── DATA TO USE

theorem witness_operands_out_of_range :
    (8 ≤ 8 ∨ 1 = 0 ∨ 65 ≤ 1) ∧ (8 ≤ 0 ∨ 0 = 0 ∨ 65 ≤ 0) ∧ (8 ≤ 0 ∨ 65 = 0 ∨ 65 ≤ 65) ∧ 9 ≤ 9 ∧
      State.reset.bufLen.toNat < 128 * 0 + 128 ∧ loaded.bufLen.toNat < 128 * 2 + 128 := by decide

theorem witness_rdbytes_domain : 0 ≤ 8 ∧ 8 ≤ 8 ∧ 7 < 8 ∧ 8 * 8 ≤ 64 := by decide

theorem witness_specialisation_laws :
    1 ≤ 8 ∧ 8 ≤ 8 ∧ 7 ≤ 7 ∧ 1 ≤ 63 ∧ 63 < 64 ∧ 7 + 1 ≤ 8 ∧ 0 + 8 ≤ 8 := by decide

/-- The window's clause on bits above it, and two states that agree on the window's bytes only. -/
theorem witness_window :
    7 ≤ 7 ∧ 64 ≤ 64 ∧ 64 ≤ 7 + 57 ∧
      (∀ k, k < 8 → paddedByte (edited [(8, 0#8)]) (0 + k) = paddedByte loaded (0 + k)) := by
  decide +kernel

theorem witness_normalised : 1 ≤ 64 ∧ 8 % 8 + 64 ≤ 64 ∧ 15 % 8 + 57 ≤ 64 := by decide

theorem witness_cksum : 128 * 1 + 128 ≤ loaded.bufLen.toNat := by decide

theorem witness_sum_order : (List.range 128).reverse.Perm (List.range 128) := List.reverse_perm _

theorem witness_vroot_valid :
    128 ≤ loaded.bufLen.toNat ∧ magicStands loaded ∧ blockTotal loaded 0 % 256 = 0 ∧
      versionStands loaded := by
  unfold magicStands versionStands; decide +kernel

/-- One state for each failing check, at the boundary the check names. -/
theorem witness_vroot_short : ({ loaded with bufLen := 127#16 } : State).bufLen.toNat < 128 := by decide

theorem witness_vroot_magic :
    128 ≤ (edited [(3, 0x00#8)]).bufLen.toNat ∧ ¬magicStands (edited [(3, 0x00#8)]) := by
  unfold magicStands; decide +kernel

theorem witness_vroot_checksum :
    128 ≤ (edited [(127, 0x6F#8)]).bufLen.toNat ∧ magicStands (edited [(127, 0x6F#8)]) ∧
      blockTotal (edited [(127, 0x6F#8)]) 0 % 256 ≠ 0 := by
  unfold magicStands; decide +kernel

theorem witness_vroot_version :
    128 ≤ (edited [(19, 0x00#8), (127, 0x71#8)]).bufLen.toNat ∧
      magicStands (edited [(19, 0x00#8), (127, 0x71#8)]) ∧
      blockTotal (edited [(19, 0x00#8), (127, 0x71#8)]) 0 % 256 = 0 ∧
      ¬versionStands (edited [(19, 0x00#8), (127, 0x71#8)]) := by
  unfold magicStands versionStands; decide +kernel

theorem witness_idempotent :
    exec (.rdbytes 0 9) (cmdWrite 0#32 rooted) = .next (raiseError .domain (cmdWrite 0#32 rooted)) := rfl

theorem witness_cldesc_no_root : loaded.rootOk = false := rfl

theorem witness_cldesc : 0 < 4 ∧ 3 < 4 ∧ rooted.rootOk = true := by decide

theorem witness_validator_order : variantRules.reverse.Perm variantRules := List.reverse_perm _

theorem witness_clext_failures :
    loaded.rootOk = false ∧ rooted.rootOk = true ∧ (0 = 0 ∨ rooted.extCnt.toNat < 0) ∧
      (2 = 0 ∨ rooted.extCnt.toNat < 2) ∧ 1 ≤ rooted.extCnt.toNat ∧
      ({ rooted with bufLen := 255#16 } : State).bufLen.toNat < 128 * 1 + 128 := by decide

theorem witness_clext_bad_sum :
    ({ rooted with buf := (edited [(255, 0#8)]).buf } : State).rootOk = true ∧
      1 ≤ ({ rooted with buf := (edited [(255, 0#8)]).buf } : State).extCnt.toNat ∧
      128 * 1 + 128 ≤ ({ rooted with buf := (edited [(255, 0#8)]).buf } : State).bufLen.toNat ∧
      blockTotal { rooted with buf := (edited [(255, 0#8)]).buf } (128 * 1) % 256 ≠ 0 := by
  decide +kernel

theorem witness_clext :
    rooted.rootOk = true ∧ 1 ≤ 1 ∧ 1 ≤ rooted.extCnt.toNat ∧
      128 * 1 + 128 ≤ rooted.bufLen.toNat ∧ blockTotal rooted (128 * 1) % 256 = 0 := by decide +kernel

theorem witness_only_vroot :
    Instr.cksum 2 ≠ .vroot ∧ exec (.cksum 2) rooted = .next (raiseError .range rooted) :=
  ⟨by decide, rfl⟩
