-- ==== Sys2Proof/Machine/Reset.lean ====
section
/-! DEFINITION. The Reset event (spec/70_reset_and_hazards.md R280 to R282).
-/
namespace Sys2Proof.Machine
open Sys2Proof

/-- Reset(NV_ADDR): every state element at its reset value, then EndOfStep. The output streams are not block state and stay
(R49, R280); the configuration and the environment's inputs are none of the block's. -/
def resetStep (nv : Addr) (s : State) : State :=
  let r := State.resetWith s.cfg nv
  endOfStep { r with out := { s.out with irq := false }, inputs := s.inputs }

/-- The meaning of Reset(NV_ADDR) (R280). -/
def execReset (nv : Addr) (s : State) : Host.Outcome State Fault Refusal := .next (resetStep nv s)

end Sys2Proof.Machine
end

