-- ==== Sys2Proof/Machine/Dispatch.lean ====
section
/-! DEFINITION. The meaning of every instruction, one arm per constructor.
-/
namespace Sys2Proof.Machine
open Sys2Proof

def exec (i : Instr) (s : State) : Host.Outcome State Fault Refusal :=
  match i with
  -- wire frames
  | .idReq devtype mod0 mod1 mod2 => Sys2Proof.Machine.execIdReq devtype mod0 mod1 mod2 s
  | .idResp a => Sys2Proof.Machine.execIdResp a s
  | .reqReq a val batt => Sys2Proof.Machine.execReqReq a val batt s
  | .reqResp a val batt => Sys2Proof.Machine.execReqResp a val batt s
  | .wdReq a val batt => Sys2Proof.Machine.execWdReq a val batt s
  | .wdResp a val batt => Sys2Proof.Machine.execWdResp a val batt s
  | .dataReq a val batt => Sys2Proof.Machine.execDataReq a val batt s
  | .dataResp a val batt => Sys2Proof.Machine.execDataResp a val batt s
  | .unknownType code => Sys2Proof.Machine.execUnknownType code s
  -- host command words
  | .nop => Sys2Proof.Machine.execNop s
  | .trigger => Sys2Proof.Machine.execTrigger s
  | .dataEvent => Sys2Proof.Machine.execDataEvent s
  | .rxPop => Sys2Proof.Machine.execRxPop s
  | .unassign => Sys2Proof.Machine.execUnassign s
  | .clrErr => Sys2Proof.Machine.execClrErr s
  | .txRaw => Sys2Proof.Machine.execTxRaw s
  | .txLogical => Sys2Proof.Machine.execTxLogical s
  | .reservedCmdLow op => Sys2Proof.Machine.execReservedCmdLow op s
  | .reservedCmdHigh op => Sys2Proof.Machine.execReservedCmdHigh op s
  -- input events
  | .rxByte b => Sys2Proof.Machine.execRxByte b s
  | .tick => Sys2Proof.Machine.execTick s
  | .reset nv => Sys2Proof.Machine.execReset nv s
  | .regRead r => Sys2Proof.Machine.execRegRead r s
  | .regWrite r v => Sys2Proof.Machine.execRegWrite r v s

end Sys2Proof.Machine
end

────

▶ _WHAT IS BEING ASKED_: Each line that holds the word "reverse" should be extracted from the records.

▶ _OUTPUT FOR THIS TASK_:
theorem witness_sum_order : (List.range 128).reverse.Perm (List.range 128) := List.reverse_perm _
theorem witness_validator_order : variantRules.reverse.Perm variantRules := List.reverse_perm _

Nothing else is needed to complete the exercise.